Or we could pre-demux the real socket.  That could be exciting.

But then we come back to the cpu number changing issue.  There is a
cool way to handle this, because it seems that we can just keep
queueing to the previous cpu and it can check the socket cpu cookie.
If that changes, the old target can push the rest of it's queue to
that cpu and then update the cpu target blob.

Anyways, just some ideas.
--
To unsubscribe from this list: send the line "unsubscribe netdev" in
the body of a message to majordomo@vger.kernel.org
More majordomo info at  http://vger.kernel.org/majordomo-info.html
Martin Josefsson - April 22, 2009, 2:33 p.m.
On Tue, 21 Apr 2009, Stephen Hemminger wrote:

> I would like to see some way to have multiple CPU's pulling packets and adapting
> the number of CPU's being used based on load.
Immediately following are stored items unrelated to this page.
/-- Lifecycle commands, measurement extension and lock, trunk key agreement, tamper events and their clearing. -/
def Obligations.LifecycleMeasurementAndTamper : Prop :=
  (∀ (s : State) (who : Requester), s.accepts who R.KEY_LC_CMD →
    let w (v : Word) : State := s.written R.KEY_LC_CMD v
    let done (t : State) : Step := .next (t.answer who .done 0)
    ((w 1).seamUp = true → inSram ((w 1).get F.KEY_OP_IN_ADDR) 48 = true → (w 1).fuses.lifecycle = 1 → (w 1).ownerZero = true →
      let begun : State := (w 1).keyRecord 0x11 64 1 0 0 0 0
      exec (.lcBlowOwner who) s = done (({ begun with fuses.owner := begun.lcInput 48 } : State).showFuses.lcResult 0x11 0)) ∧
    ((w 1).seamUp = true → inSram ((w 1).get F.KEY_OP_IN_ADDR) 48 = true → (w 1).fuses.lifecycle ≠ 1 →
      exec (.lcBlowOwner who) s = done ((w 1).lcResult 0x11 0x16)) ∧
    ((w 1).seamUp = true → inSram ((w 1).get F.KEY_OP_IN_ADDR) 48 = false →
      exec (.lcBlowOwner who) s = done ((w 1).set F.KEY_LC_STATUS_REASON 0x0E01)) ∧
    ((w 2).seamUp = false → exec (.lcDeploy who) s = done ((w 2).set F.KEY_LC_STATUS_REASON 0x0E05)) ∧
    ((w 2).seamUp = true → (w 2).fuses.lifecycle = 1 → (w 2).ownerZero = false → (w 2).on F.PAT_STATUS_STRUCTURE = true →
      (w 2).on F.PAT_STATUS_UNOWNED = false →
      let begun : State := (w 2).keyRecord 0x12 64 1 0 0 0 0
      exec (.lcDeploy who) s = done (({ begun with fuses.lifecycle := 2 } : State).showFuses.lcResult 0x12 0)) ∧
    ((w 2).seamUp = true → (w 2).fuses.lifecycle ≠ 1 → exec (.lcDeploy who) s = done ((w 2).lcResult 0x12 0x16)) ∧
    ((w 3).seamUp = true → (w 3).fuses.lifecycle = 1 ∨ (w 3).fuses.lifecycle = 2 → (w 3).ownerZero = true →
      let begun : State := ((w 3).keyRecord 0x13 64 1 0 0 0 0).eraseAll
      exec (.lcRetire who) s =
        done (({ begun with fuses.lifecycle := 3, bolt.keys.device := none } : State).showFuses.showDevPub.lcResult 0x13 0)) ∧
    ((w 3).seamUp = true → (w 3).ownerZero = true → (w 3).fuses.lifecycle = 0 → exec (.lcRetire who) s = done ((w 3).lcResult 0x13 0x16))) ∧
  (∀ (s : State) (who : Requester) (v : Word), s.accepts who R.KEY_MR_EXT →
    let w : State := s.written R.KEY_MR_EXT v
    let m := w.get F.KEY_MR_EXT_REG
    let shown : State := (w.set F.KEY_MR_EXT_GO 0).set F.KEY_MR_STATUS_REG m
    w.on F.KEY_MR_EXT_GO = true →
    (shown.mayExtend who m = true → exec (.mrExtend who v) s = .next (((shown.extendMr m
      ((List.range 12).flatMap fun i => leBytes 4 (shown.rd (R.KEY_MR_DIGEST i)).toNat)).set F.KEY_MR_STATUS_REASON 0).answer who .done 0)) ∧
    (shown.mayExtend who m = false →
      exec (.mrExtend who v) s = .next ((shown.set F.KEY_MR_STATUS_REASON 0x0E17).answer who .done 0))) ∧
  (∀ (s : State) (who : Requester), s.accepts who R.KEY_MR_LOCK →
    exec (.mrLock1 who) s = .next ((s.written R.KEY_MR_LOCK 2).answer who .done 0)) ∧
  (∀ (s : State) (p : Fin 2), s.boltUp = true → s.bring p.val = 8 →
    (∀ ms : Nat, s.get (F.KEY_LINK_CFG_TIMEOUT_MS p.val) ≤ ms →
      exec (.keyAgreeTimeout p ms) s = .next (s.linkFail p.val 1 false)) ∧
    (∀ m : BitVec 504, slice m.toNat 496 8 = 2 → slice m.toNat 488 8 = 0 → slice m.toNat 480 8 = 1 →
      let d := (beBytes 58 (slice m.toNat 8 464)).take (slice m.toNat 472 8)
      let x : LinkSt := { s.link p.val with frags := [], msg := 0, count := 0 }
      exec (.keyAgreeRx p m) s = .next ((s.setLink p.val x).confirmRx p.val ((List.range 1).flatMap fun i =>
        (lookupKey i (insertKey 0 d (if (s.link p.val).count = 1 && (s.link p.val).msg = 2 then (s.link p.val).frags else []))).getD []))) ∧
    (∀ (d : List Byte) (ks : List (List Byte)), (s.link p.val).keys = some ks → d.take 32 = confirmOf ks (s.link p.val).peerUid →
      let kept : State := { s.setLink p.val LinkSt.reset with bolt.linkKeys := setAt s.bolt.linkKeys p.val (some (ks.take 4)) }
      s.confirmRx p.val d = ((((kept.set (F.KEY_LINK_STATUS_STATE p.val) 2).sat (F.KEY_LINK_CNT_AGREED p.val) 1).irq bKey 3).enterUp p.val))) ∧
  (∀ (s : State) (n : Fin 6) (present : Bool) (reading : Nat), s.spool.aon = true → s.on F.TMP_CTRL_ENABLE = true →
    bit (s.get F.TMP_RESP_EN) n.val = true →
    (s.tamperMeets n.val reading = false →
      exec (.tamperEvent n ⟨present, reading⟩) s = .next (s.set F.TMP_STATUS_ACTIVE (clrBit (s.get F.TMP_STATUS_ACTIVE) n.val))) ∧
    (s.tamperMeets n.val reading = true →
    let resp := slice (s.get F.TMP_RESP_RESP) (2 * n.val) 2
    let phase := if !s.boltPowered then 3 else if !s.on F.KEY_STATUS_BOOTED then 0 else if s.bolt.keys.run.isSome then 2 else 1
    let act := s.get F.TMP_STATUS_ACTIVE
    let seen : State := (s.setB F.TMP_EVENTS_SENSORS n.val).set F.TMP_STATUS_ACTIVE (if present then setBit act n.val else clrBit act n.val)
    let noted : State := (seen.spoolRecord 4 0x25 0x2501 n.val (phase + 256 * resp) 0).sat F.TMP_CNT_EVENTS 1
    let told : State := ({ noted.sets [(F.TMP_LAST_SENSOR, n.val), (F.TMP_LAST_PHASE, phase), (F.TMP_LAST_RESP, resp),
      (F.TMP_LAST_TIME_MS, noted.spool.timeMs)] with spool.tamperCount := noted.spool.tamperCount + 1 } : State).irq bTmp 1
    (resp = 0 ∨ resp = 3 → exec (.tamperEvent n ⟨present, reading⟩) s = .next told) ∧
    (resp = 1 →
      let c := satAdd 16 (told.get F.TMP_CNT_TAMPER_CNT) 1
      let kept : State := (told.set F.TMP_CNT_TAMPER_CNT c).nvsPut (.identity 0x30 (leBytes 4 c))
      kept.boltUp = true → kept.seamUp = true →
      exec (.tamperEvent n ⟨present, reading⟩) s = .next (kept.tamperAct 1)))) ∧
  ∀ (s : State) (who : Requester) (v : Word), s.accepts who R.TMP_CLEAR →
    let w : State := s.written R.TMP_CLEAR (v ||| 1)
    let resp (n : Nat) : Nat := slice (w.get F.TMP_RESP_RESP) (2 * n) 2
    let cleared : State := { w.sets [(F.TMP_STATUS_LOCKED, 0), (F.TMP_STATUS_PENDING, 0)] with spool.pendingZero := false }
    ((∀ n < 6, bit (w.get F.TMP_STATUS_ACTIVE) n = true → resp n ≠ 1 ∧ resp n ≠ 2) →
      (cleared.boltUp = true → cleared.seamUp = true → cleared.on F.TMP_STATUS_PENDING = false →
        cleared.on F.TMP_STATUS_LOCKED = false → cleared.on F.KEY_STATUS_LOCKED = true →
        exec (.tmpClear who v) s = .next ((cleared.set F.KEY_STATUS_LOCKED 0).answer who .done 0)) ∧
      (cleared.seamUp = false → exec (.tmpClear who v) s = .next (cleared.answer who .done 0))) ∧
    (∀ n < 6, bit (w.get F.TMP_STATUS_ACTIVE) n = true → resp n = 1 ∨ resp n = 2 →
      exec (.tmpClear who v) s = .next ((w.set F.TMP_REFUSE_REASON 0x2512).answer who .done 0))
Basically, turn all device is into
> receive multiqueue. The mapping could be adjusted by user level (see irqbalancer).

I've been toying with the irqbalancer idea as well.
Set the number of software "queues" high and have a mapping table of 
queue->cpu and then let irqbalanced which has knowledge of cpu cache 
hirarchy etc balance the load by changing the mapping table as it sees 
fit.

This would make it fairly fine grained so that it could work reasonably 
well even if you have very few but very performance demanding clients.
Having "collisions" in the queues in that situation isn't very good.

/Martin
--
To unsubscribe from this list: send the line "unsubscribe netdev" in
the body of a message to majordomo@vger.kernel.org
More majordomo info at  http://vger.kernel.org/majordomo-info.html
Tom Herbert - April 22, 2009, 3:46 p.m.
>
> There are some things I've been brainstorming about.
>
> One thought I keep coming back to is the hack the block layer
> is using right now.  It remembers which CPU a block I/O request
> comes in on, and it makes sure the completion runs on that
> cpu too.
>
> We could remember the cpu that the last socket level operation
> occurred upon, and use that as a target for packets.  This requires a
> bit of work.
>
> First we'd need some kind of pre-demux at netif_receive_skb()
> time to look up the cpu target, and reference this blob from
> the socket somehow, and keep it uptodate at various specific
> locations (read/write/poll, whatever...).
>
> Or we could pre-demux the real socket.  That could be exciting.
>

We are doing the pre-demux, and it works well.  The additional benefit
is that the hash result or the the sk itself could be cached in the
skb for the upper layer protocol.

One caveat though is that if the device provides a hash, ie. Toeplitz,
we really want to use that in the CPU look-up to avoid the cache miss
on the header.  We considered using the Toeplitz hash as the inet
hash, but it's incredibly expensive to do in software being about 20x
slower than inet_ehashfn is best we could do.  Our (naive) solution is
to maintain a big array of CPU indices where we write the CPU ids from
recvmsg and sendmsg, and then read it using the hash provided on
incoming packets.  This is lockless and allows very fast operations,
but doesn't take collisions into account (probably allows a slim
possibility of thrashing a connection between CPUs).  The other option
we considered was maintaining a secondary cnx lookup table based on
Toeplitz hash, but that seemed to be rather involved.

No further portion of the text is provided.